■ Your task ■
Every line below that has the word "lean" counts once; report how many lines that makes, with no other words.

Stored data entries:
● ● ●
-- ==== Sys2Proof/Laws/CanonCapture.lean ====
section
/-! SUPPORT. The host queues, the links, the capture chain and the decoders keep the canonical form (State.Inv): one lemma per operation. -/

set_option Elab.async false

namespace Sys2Proof.Machine

theorem State.setHq_inv (s : State) (h : Hq) (hi : s.Inv) : (State.setHq s h).Inv := by
  unfold State.setHq
  repeat' first
    | with_reducible assumption
    | simp only [State.inv_mk]
    | with_reducible apply And.intro
    | with_reducible apply State.Inv.regs
    | with_reducible apply State.Inv.dram
    | with_reducible apply State.Inv.fstore
    | with_reducible apply State.Inv.cluster

theorem State.notePause_inv (s : State) (h : s.Inv) : (State.notePause s).Inv := by
  unfold State.notePause
  repeat' first
    | with_reducible assumption
    | with_reducible apply State.raiseIf_inv
    | with_reducible apply State.setHq_inv

theorem State.putSq_inv (s : State) (k : ℕ) (q : Sq) (h : s.Inv) : (State.putSq s k q).Inv := by
  unfold State.putSq
  repeat' first
    | with_reducible assumption
    | with_reducible apply State.setHq_inv

theorem State.winDeny_inv (s : State) (h : s.Inv) : (State.winDeny s).Inv := by
  unfold State.winDeny
  repeat' first
    | with_reducible assumption
    | with_reducible apply State.count_inv
    | with_reducible apply State.raise_inv

theorem State.putCq_inv (s : State) (k : ℕ) (q : Cq) (h : s.Inv) : (State.putCq s k q).Inv := by
  unfold State.putCq
  repeat' first
    | with_reducible assumption
    | with_reducible apply State.setHq_inv

theorem State.putCmd_inv (s : State) (tag : ℕ) (c : Cmd) (h : s.Inv) : (State.putCmd s tag c).Inv := by
  unfold State.putCmd
  repeat' first
    | with_reducible assumption
    | with_reducible apply State.setHq_inv

theorem State.logError_inv (s : State) (tag : ℕ) (c : Cmd) (status : ℕ) (detail : ℕ) (field : ℕ) (h : s.Inv) : (State.logError s tag c status detail field).Inv := by
  unfold State.logError
  repeat' first
    | with_reducible assumption
    | with_reducible apply State.setHq_inv

theorem State.finishTag_inv (s : State) (tag : ℕ) (status : ℕ) (result : ℕ) (detail : ℕ) (field : ℕ) (h : s.Inv) : (State.finishTag s tag status result detail field).Inv := by
  unfold State.finishTag
  repeat' first
    | with_reducible assumption
    | with_reducible apply State.raise_inv
    | with_reducible apply State.putCmd_inv
    | with_reducible apply State.logError_inv
    | with_reducible apply State.inv_ite

theorem runDeleteCq_inv (tag : ℕ) (c : Cmd) (s : State) (h : s.Inv) : (runDeleteCq tag c s).Inv := by
  unfold runDeleteCq
  repeat' first
    | with_reducible assumption
    | with_reducible apply State.putCq_inv
    | with_reducible apply State.finishTag_inv
    | with_reducible apply State.inv_ite

theorem runSetCoalescing_inv (tag : ℕ) (c : Cmd) (s : State) (h : s.Inv) : (runSetCoalescing tag c s).Inv := by
  unfold runSetCoalescing
  repeat' first
    | with_reducible assumption
    | with_reducible apply State.putCq_inv
    | with_reducible apply State.finishTag_inv
    | with_reducible apply State.inv_ite

theorem State.setMsixWord_inv (s : State) (fn : Fn) (i : ℕ) (v : ℕ) (h : s.Inv) : (State.setMsixWord s fn i v).Inv := by
  unfold State.setMsixWord
  repeat' first
    | with_reducible assumption
    | with_reducible apply State.setHq_inv

theorem withCmd_inv (tag op : Nat) (s : State) (bad : Cmd → State → Option Nat) (k : Cmd → State → State) (len : Cmd → State → Nat)
    (h : s.Inv) (hk : ∀ c t, t.Inv → (k c t).Inv) : (withCmd tag op s bad k len).Inv := by
  unfold withCmd
  dsimp only
  refine State.inv_ite ?_ h
  split
  · exact State.finishTag_inv _ _ _ _ _ _ h
  · exact State.inv_ite (State.finishTag_inv _ _ _ _ _ _ h) (hk _ _ (State.putCmd_inv _ _ _ h))

theorem State.failBuf_inv (s : State) (tag : ℕ) (status : ℕ) (h : s.Inv) : (State.failBuf s tag status).Inv := by
  unfold State.failBuf
  repeat' first
    | with_reducible assumption
    | with_reducible apply State.winDeny_inv
    | with_reducible apply State.finishTag_inv
    | with_reducible apply State.inv_ite

theorem runCreateSq_inv (tag : ℕ) (c : Cmd) (s : State) (h : s.Inv) : (runCreateSq tag c s).Inv := by
  unfold runCreateSq
  repeat' first
    | with_reducible assumption
    | with_reducible apply State.putSq_inv
    | with_reducible apply State.finishTag_inv
    | with_reducible apply State.failBuf_inv
    | with_reducible apply State.inv_ite

theorem State.dropJobs_inv (s : State) (gone : ℕ → Bool) (h : s.Inv) : (State.dropJobs s gone).Inv := by
  unfold State.dropJobs
  repeat' first
    | with_reducible assumption
    | simp only [State.inv_mk]
    | with_reducible apply And.intro
    | with_reducible apply State.Inv.regs
    | with_reducible apply State.Inv.dram
    | with_reducible apply State.Inv.fstore
    | with_reducible apply State.Inv.cluster

theorem State.endCmd_inv (s : State) (tag : ℕ) (status : ℕ) (h : s.Inv) : (State.endCmd s tag status).Inv := by
  unfold State.endCmd
  repeat' first
    | with_reducible assumption
    | with_reducible apply State.finishTag_inv
    | with_reducible apply State.setHq_inv
    | with_reducible apply State.dropJobs_inv
    | with_reducible apply State.inv_ite

theorem runDeleteSq_inv (tag : ℕ) (c : Cmd) (s : State) (h : s.Inv) : (runDeleteSq tag c s).Inv := by
  unfold runDeleteSq
  repeat' first
    | with_reducible assumption
    | with_reducible intro _
    | with_reducible apply State.setFld_inv
    | with_reducible apply State.putSq_inv
    | with_reducible apply State.finishTag_inv
    | with_reducible apply State.setHq_inv
    | with_reducible apply State.endCmd_inv
    | with_reducible apply State.inv_ite
    | with_reducible apply State.inv_foldl

theorem State.dbError_inv (s : State) (fn : Fn) (v : Word) (h : s.Inv) : (State.dbError s fn v).Inv := by
  unfold State.dbError
  repeat' first
    | with_reducible assumption
    | with_reducible apply State.setFld_inv
    | with_reducible apply State.raise_inv
    | with_reducible apply State.setHq_inv
    | with_reducible apply State.inv_ite

theorem State.finish_inv (s : State) (uid : ℕ) (status : ℕ) (result : ℕ) (detail : ℕ) (h : s.Inv) : (State.finish s uid status result detail).Inv := by
  unfold State.finish
  repeat' first
    | with_reducible assumption
    | with_reducible apply State.finishTag_inv
    | with_reducible apply State.setHq_inv
    | split
    | dsimp only

theorem State.finish?_inv (s : State) (cmd : Option ℕ) (status : ℕ) (result : ℕ) (detail : ℕ) (h : s.Inv) : (State.finish? s cmd status result detail).Inv := by
  unfold State.finish?
  repeat' first
    | with_reducible assumption
    | with_reducible apply State.finish_inv
    | split

theorem State.coalesce_inv (s : State) (fn : Fn) (qid : ℕ) (h : s.Inv) : (State.coalesce s fn qid).Inv := by
  unfold State.coalesce
  repeat' first
    | with_reducible assumption
    | with_reducible apply State.latch_inv
    | with_reducible apply State.putCq_inv
    | with_reducible apply State.inv_ite

theorem State.aqStart_inv (s : State) (fn : Fn) (h : s.Inv) : (State.aqStart s fn).Inv := by
  unfold State.aqStart
  repeat' first
    | with_reducible assumption
    | with_reducible apply State.setFld_inv
    | with_reducible apply State.raise_inv
    | with_reducible apply State.putSq_inv
    | with_reducible apply State.putCq_inv
    | with_reducible apply State.inv_ite

theorem State.teardown_inv (s : State) (fn : Fn) (h : s.Inv) : (State.teardown s fn).Inv := by
  unfold State.teardown
  repeat' first
    | with_reducible assumption
    | with_reducible apply State.setFld_inv
    | with_reducible apply State.setHq_inv
    | with_reducible apply State.dropJobs_inv

theorem writeAqCtrl_inv (r : Req) (v : Word) (s : State) (h : s.Inv) : (writeAqCtrl r v s).Inv := by
  unfold writeAqCtrl
  repeat' first
    | with_reducible assumption
    | with_reducible intro _
    | with_reducible apply withWrite_inv
    | with_reducible apply State.aqStart_inv
    | with_reducible apply State.teardown_inv
    | with_reducible apply State.inv_ite

theorem State.sqFault_inv (s : State) (k : ℕ) (h : s.Inv) : (State.sqFault s k).Inv := by
  unfold State.sqFault
  repeat' first
    | with_reducible assumption
    | with_reducible apply State.setFld_inv
    | with_reducible apply State.raise_inv
    | with_reducible apply State.putSq_inv

theorem State.setCredit_inv (s : State) (fn : Fn) (n : ℕ) (h : s.Inv) : (State.setCredit s fn n).Inv := by
  unfold State.setCredit
  repeat' first
    | with_reducible assumption
    | simp only [State.inv_mk]
    | with_reducible apply And.intro
    | with_reducible apply State.Inv.regs
    | with_reducible apply State.Inv.dram
    | with_reducible apply State.Inv.fstore
    | with_reducible apply State.Inv.cluster
    | split
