-- ==== Sys2Proof/Laws/CanonRest.lean ====
section
/-! SUPPORT. Outputs, time, memory control, namespaces, modes, reset, Relay and register access keep the canonical form (State.Inv): one lemma per operation. -/

set_option Elab.async false

namespace Sys2Proof.Machine

theorem State.putMirror_inv (s : State) (k : ℕ) (m : MirrorSt) (h : s.Inv) : (State.putMirror s k m).Inv := by
  unfold State.putMirror
  repeat' first
    | with_reducible assumption
    | simp only [State.inv_mk]
    | with_reducible apply And.intro
    | with_reducible apply State.Inv.regs
    | with_reducible apply State.Inv.dram
    | with_reducible apply State.Inv.fstore
    | with_reducible apply State.Inv.cluster

theorem State.mirrorFrame_inv (s : State) (k : ℕ) (h : s.Inv) : (State.mirrorFrame s k).Inv := by
  unfold State.mirrorFrame
  repeat' first
    | with_reducible assumption
    | with_reducible apply State.count_inv
    | with_reducible apply State.setFld_inv
    | with_reducible apply State.raise_inv
    | with_reducible apply State.putMirror_inv
    | with_reducible apply State.inv_ite

theorem State.putEngine_inv (s : State) (n : ℕ) (e : LoupeSt) (h : s.Inv) : (State.putEngine s n e).Inv := by
  unfold State.putEngine
  repeat' first
    | with_reducible assumption
    | simp only [State.inv_mk]
    | with_reducible apply And.intro
    | with_reducible apply State.Inv.regs
    | with_reducible apply State.Inv.dram
    | with_reducible apply State.Inv.fstore
    | with_reducible apply State.Inv.cluster

theorem State.setLost_inv (s : State) (k : ℕ) (b : Bool) (h : s.Inv) : (State.setLost s k b).Inv := by
  unfold State.setLost
  repeat' first
    | with_reducible assumption
    | with_reducible apply State.setFld_inv

theorem State.mirrorLost_inv (s : State) (k : ℕ) (h : s.Inv) : (State.mirrorLost s k).Inv := by
  unfold State.mirrorLost
  repeat' first
    | with_reducible assumption
    | with_reducible apply State.raise_inv
    | with_reducible apply State.putMirror_inv
    | with_reducible apply State.setLost_inv

theorem State.keepCrc_inv (s : State) (n : ℕ) (k : ℕ) (line : ℕ) (crc : ℕ) (h : s.Inv) : (State.keepCrc s n k line crc).Inv := by
  unfold State.keepCrc
  repeat' first
    | with_reducible assumption
    | with_reducible apply State.putEngine_inv
    | with_reducible apply State.mirrorLost_inv
    | with_reducible apply State.inv_ite

theorem State.sendLink_inv (s : State) (n : ℕ) (k : ℕ) (line : ℕ) (row : Option (List (ℕ × ℕ × ℕ))) (anc : List (List ℕ)) (late : Bool) (h : s.Inv) : (State.sendLink s n k line row anc late).Inv := by
  unfold State.sendLink
  repeat' first
    | with_reducible assumption
    | with_reducible apply State.emit_inv
    | with_reducible apply State.raiseIf_inv
    | with_reducible apply State.keepCrc_inv
    | split
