theorem State.decodersStart_touches (s : State) : s.Touches (State.decodersStart s) [.regs, .drdecOutCount, .drdecLast, .drdecCur,
    .drdecRecords, .drdecReady, .hdec] := by
  unfold State.decodersStart
  repeat' first
    | with_reducible exact .refl _ _
    | exact rfl
    | with_reducible apply State.Touches.after (State.setFld_touches _ _ _ _)
    | with_reducible apply State.Touches.foldl
    | intro _
    | with_reducible apply State.Touches.set

theorem State.restoreWord_touches (s : State) (p : Nat) (o : Nat) (m : Word) (v : Word) : s.Touches (State.restoreWord s p o m v) [.regs]
    := by
  unfold State.restoreWord
  repeat' first
    | with_reducible exact .refl _ _
    | exact rfl
    | with_reducible apply State.Touches.after (State.wr_touches _ _ _)
    | with_reducible apply State.Touches.ite

theorem State.restoreEntry_touches (s : State) (p : Nat) (o : Nat) (value : Nat) : s.Touches (State.restoreEntry s p o value) [.regs] :=
    by
  unfold State.restoreEntry
  repeat' first
    | with_reducible exact .refl _ _
    | exact rfl
    | with_reducible apply State.Touches.after (State.count_touches _ _ _)
    | with_reducible apply State.Touches.after (State.restoreWord_touches _ _ _ _ _)
    | with_reducible apply State.Touches.ite

theorem State.restoreEntries_touches (s : State) (b : List Byte) (n a : Nat) : s.Touches (s.restoreEntries b n a) [.regs] := by
  induction n generalizing s a with
  | zero => exact .refl _ _
  | succ n ih => exact .trans ((State.restoreEntry_touches ..).mono rfl) (ih _ _)

theorem State.restore_touches (s : State) (strap2 : Bool) : s.Touches (State.restore s strap2) [.regs, .ctlLatches] := by
  unfold State.restore
  repeat' first
    | with_reducible exact .refl _ _
    | exact rfl
    | with_reducible apply State.Touches.after (State.setFld_touches _ _ _ _)
    | with_reducible apply State.Touches.after (State.raise_touches _ _ _)
    | with_reducible apply State.Touches.after (noteRiseAll_touches _ _)
    | with_reducible apply State.Touches.after (State.raiseIf_touches _ _ _ _)
    | with_reducible apply State.Touches.after (State.showCorr_touches _)
    | with_reducible apply State.Touches.after (State.restoreEntries_touches _ _ _ _)
    | split

theorem State.startSave_touches (s : State) (q : SaveReq) : s.Touches (s.startSave q) [.rsmBank0, .rsmBank1, .rsmRunning] := by
  unfold State.startSave Rsm.setBank
  refine .of_mix ?_ rfl
  dsimp only
  split <;> rfl

theorem State.nextSave_touches (s : State) : s.Touches (State.nextSave s) [.rsmBank0, .rsmBank1, .rsmRunning, .rsmHeld, .rsmWrites] := by
  unfold State.nextSave
  repeat' first
    | with_reducible exact .refl _ _
    | exact rfl
    | with_reducible apply State.Touches.after (State.startSave_touches _ _)
    | split
    | with_reducible apply State.Touches.set

theorem State.endSave_touches (s : State) (ok : Bool) : s.Touches (State.endSave s ok) [.regs, .ctlLatches, .rsmBank0, .rsmBank1,
    .rsmRunning, .rsmHeld, .rsmWrites, .hqCmds, .hqGhosts, .hqErrors, .hqErrCount0, .hqErrCount1] := by
  unfold State.endSave
  repeat' first
    | with_reducible exact .refl _ _
    | exact rfl
    | with_reducible apply State.Touches.after (State.count_touches _ _ _)
    | with_reducible apply State.Touches.after (State.setFld_touches _ _ _ _)
    | with_reducible apply State.Touches.after (State.raise_touches _ _ _)
    | with_reducible apply State.Touches.after (State.finish_touches _ _ _ _ _)
    | with_reducible apply State.Touches.after (State.nextSave_touches _)
    | with_reducible apply State.Touches.foldl
    | split
    | intro _
    | with_reducible apply State.Touches.set

theorem State.requestSave_touches (s : State) (cause : Nat) (cmds : List Nat) : s.Touches (State.requestSave s cause cmds) [.regs,
    .ctlLatches, .rsmBank0, .rsmBank1, .rsmRunning, .rsmHeld] := by
  unfold State.requestSave
  repeat' first
    | with_reducible exact .refl _ _
    | exact rfl
    | with_reducible apply State.Touches.after (State.raise_touches _ _ _)
    | with_reducible apply State.Touches.after (State.startSave_touches _ _)
    | split
    | with_reducible apply State.Touches.set

theorem writeRstoreCtrl_touches (r : Req) (v : Word) (s : State) : s.Touches (writeRstoreCtrl r v s) [.out, .regs, .ctlW1Done,
    .ctlLatches, .ctlBusErrHeld, .rsmBank0, .rsmBank1, .rsmRunning, .rsmHeld, .hqPci0, .hqPci1] := by
  unfold writeRstoreCtrl
  repeat' first
    | with_reducible exact .refl _ _
    | exact rfl
    | with_reducible apply State.Touches.after (State.setFld_touches _ _ _ _)
    | with_reducible apply State.Touches.after (State.reject_touches _ _)
    | with_reducible refine withWrite_touches _ _ _ _ _ _ (fun _ _ _ => ?_) ?_
    | with_reducible apply State.Touches.after (State.requestSave_touches _ _ _)
    | with_reducible apply State.Touches.ite
    | with_reducible apply State.Touches.set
● ● ●
■ Task solution ■
2